Evaluation of the outcomes of staging laparoscopy in intrahepatic cholangiocarcinoma patients undergoing surgical resection: a multicenter retrospective study in China
Delong Qin , Jialu Chen , Yue Tang , Zonglong Li , Zhimin Geng , Hong Wu , Yinghe Qiu , Tianqiang Song , Xianhan Mao , Yu He , Zhangjun Cheng , Wenlong Zhai , Jingdong Li , Xiao Liang , Ruixin Lin , Di Tang , Chuandong Sun , Zhaohui Tang
Hepatoma Research ›› 2024, Vol. 10 : 40
Evaluation of the outcomes of staging laparoscopy in intrahepatic cholangiocarcinoma patients undergoing surgical resection: a multicenter retrospective study in China
Aim: To evaluate the perioperative outcomes and postoperative survival of applying staging laparoscopy (SL) in intrahepatic cholangiocarcinoma (ICC) patients undergoing surgical resection.
Methods: A retrospective analysis was performed on all selected ICC patients who underwent curative-intent resection with/without applying staging laparoscopy from January 2010 to August December 2021. Perioperative outcomes and postoperative survival were analyzed.

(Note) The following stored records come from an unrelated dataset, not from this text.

-- ==== Sys2Proof/Syntax.lean ====
section
/-! DEFINITION. The commands of the block: one constructor of Instr per row of spec/opcode_table.json. The table gives its
rows no bits and no fields, so the operands are what the row's rule takes from outside the block: levels and bytes on pins,
the value written and its requester, the outcome of a measurement, the answer of another unit. -/

namespace Sys2Proof

/-- The PLLs of the block (02, R20). -/
inductive Pll where
  | lclk | aclk | mclk
  deriving DecidableEq, Repr

/-- The four classes of requester (15, R386): gw is the gateway's PKT_FA (R399). -/
inductive Requester where
  | sequencer
  | ring (gw : Nat) (sec : Bool)
  | port (sec : Bool)
  | mailbox
  deriving DecidableEq, Repr

/-- The ports that have a latency lock (02, R27). -/
inductive Port where
  | stream | stack | relay
  deriving DecidableEq, Repr

/-- Where a packet waits before the packet engine takes it on (05, R133). -/
inductive Ingress where
  | stream | link | relay
  deriving DecidableEq, Repr

/-- The egresses of the packet engine (05, R141; 06, R176). -/
inductive Egress where
  | link | relay | stream
  deriving DecidableEq, Repr

/-- A TRAIN frame (03, R61): the training state code, the attempt number and the state-specific fields. The spec gives their
contents and no layout, so the frame is a record (assumption 9). -/
structure TrainFrame where
  /-- training state code of R63 -/
  state : Nat
  /-- the sender's work of this state has ended, and the fields below are its result -/
  done : Bool
  attempt : Nat
  /-- cause code of a frame with state DOWN (R121) -/
  cause : Nat
  /-- the sender's connection table (R54), 72 entries, in the frames that end CONNECT -/
  connect : List Nat
  /-- transmit offsets learned for this instance's lanes (R347), 72 numbers of bytes 4 to 7, in the frames of EQUALISE -/
  offsets : List Nat
  /-- lanes that the sender found Failed, as a mask in this instance's transmit numbering, in the frames of LANE_CHECK -/
  failed : Nat
  /-- rate code that the sender runs or steps to -/
  rate : Nat
  /-- the sender's transmit map (R65), 64 entries, in the frames of MAP -/
  map : List Nat
  deriving DecidableEq, Repr

/-- A received flit: the slot, the 256 bytes as decoded under the current map, and as decoded under the pending map while the
receiver holds one that is ready (03, R73). -/
structure RxFlit where
  slot : Fin 4
  bytes : List Byte
  alt : List Byte
  deriving DecidableEq, Repr

/-- What a home instance asks each instance of a path (06, R169): the flow's values of R166 and the direction. -/
structure HopQuery where
  home : Nat
  index : Nat
  tc : Nat
  n : Nat
  lq : Nat
  lr : Nat
  rate : Nat
  sectors : Nat
  kind : Nat
  queue : Nat
  dst : Nat
  response : Bool
  deriving DecidableEq, Repr

/-- What one instance answers to a HopQuery (06, R169, R170, R171): its own FA, the FA of the next instance, the term in ps, the
first failing check code or 0, and the rises of the flows already in its transit register (home FA, record, ps). -/
structure HopAnswer where
  index : Nat
  response : Bool
  fa : Nat
  next : Nat
  ps : Nat
  check : Nat
  rises : List (Nat × Nat × Nat)
  deriving DecidableEq, Repr

/-- A change of the transit register, or of a home's flow, that another instance asks for (06, R169, R174). -/
inductive TransitUpdate where
  | register (q : HopQuery) (slack : Nat)
  | slack (home index slack : Nat)
  | remove (home index : Nat)
  | withdraw (index cause : Nat)
  | reduce (index ps : Nat)
  deriving DecidableEq, Repr

/-- The complement-stored values (15, R396). -/
inductive CompValue where
  | txMap | rxMap
  | partBounds (p : Fin 256)
  | keySlot (p : Fin 256)
  | routeActive
  | lock (n : Fin 32)
  | sceneActive
  deriving DecidableEq, Repr

/-- An error that the SECDED of a shared-storage array finds (12, R324): the array (0 retake buffer, 1 VC receive pool, 2 transmit
queues, 3 hold store, 4 receive log), the row, whether the word was corrected, whether it is a header word, and the packet
that owns it: its VC and its place in that VC's queue. -/
structure EccError where
  array : Fin 5
  row : Nat
  corrected : Bool
  header : Bool
  vc : Fin 8
  pos : Nat
  deriving DecidableEq, Repr

/-- What screen test tests (14, R362). -/
inductive TestUnit where
  | cluster (k : Fin 8)
  | laneGroup (g : Fin 8)
  | lane (p : Fin 72)
  | farTest (g : Fin 8)
  | scratchUnit (u : Fin 128)
  | scratch
  | storageBank (array : Fin 5) (bank : Nat)
  | storage
  | analog (check : Fin 14)
  | secureStore
  deriving DecidableEq, Repr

Propensity score matching (PSM) and inverse probability of treatment weighting (IPTW) were performed to reduce the bias due to confounding variables in the SL group and the non-SL group. Multivariate Cox analysis was used to ascertain the independent predictor of survival for ICC patients.
Results: A total of 279 patients (24.1%) were included in the SL group, while 881 patients (75.9%) were included in the non-SL group. Compared with the non-SL group, the SL group had lower blood loss, smaller tumor size, higher R0 resection rate, and shorter hospital stay, but a higher incidence of postoperative complications. The OS of the SL group was better than that of the non-SL group (Median OS: 31 months vs. 20 months). The 1-, 3-, and 5-year overall survival rates of the SL group were 77.9%, 45.1%, and 32.9%, respectively, while the non-SL group had rates of 63.9%, 31.3%, and 18.4%. SL was confirmed as an independent predictor of survival by multivariate Cox analysis.
Conclusion: ICC patients receiving SL had better perioperative outcomes and significantly prolonged overall survival after resection surgery. The subgroup analysis results support the use of routine SL.
Staging laparoscopy / intrahepatic cholangiocarcinoma / resection surgery / postoperative outcomes.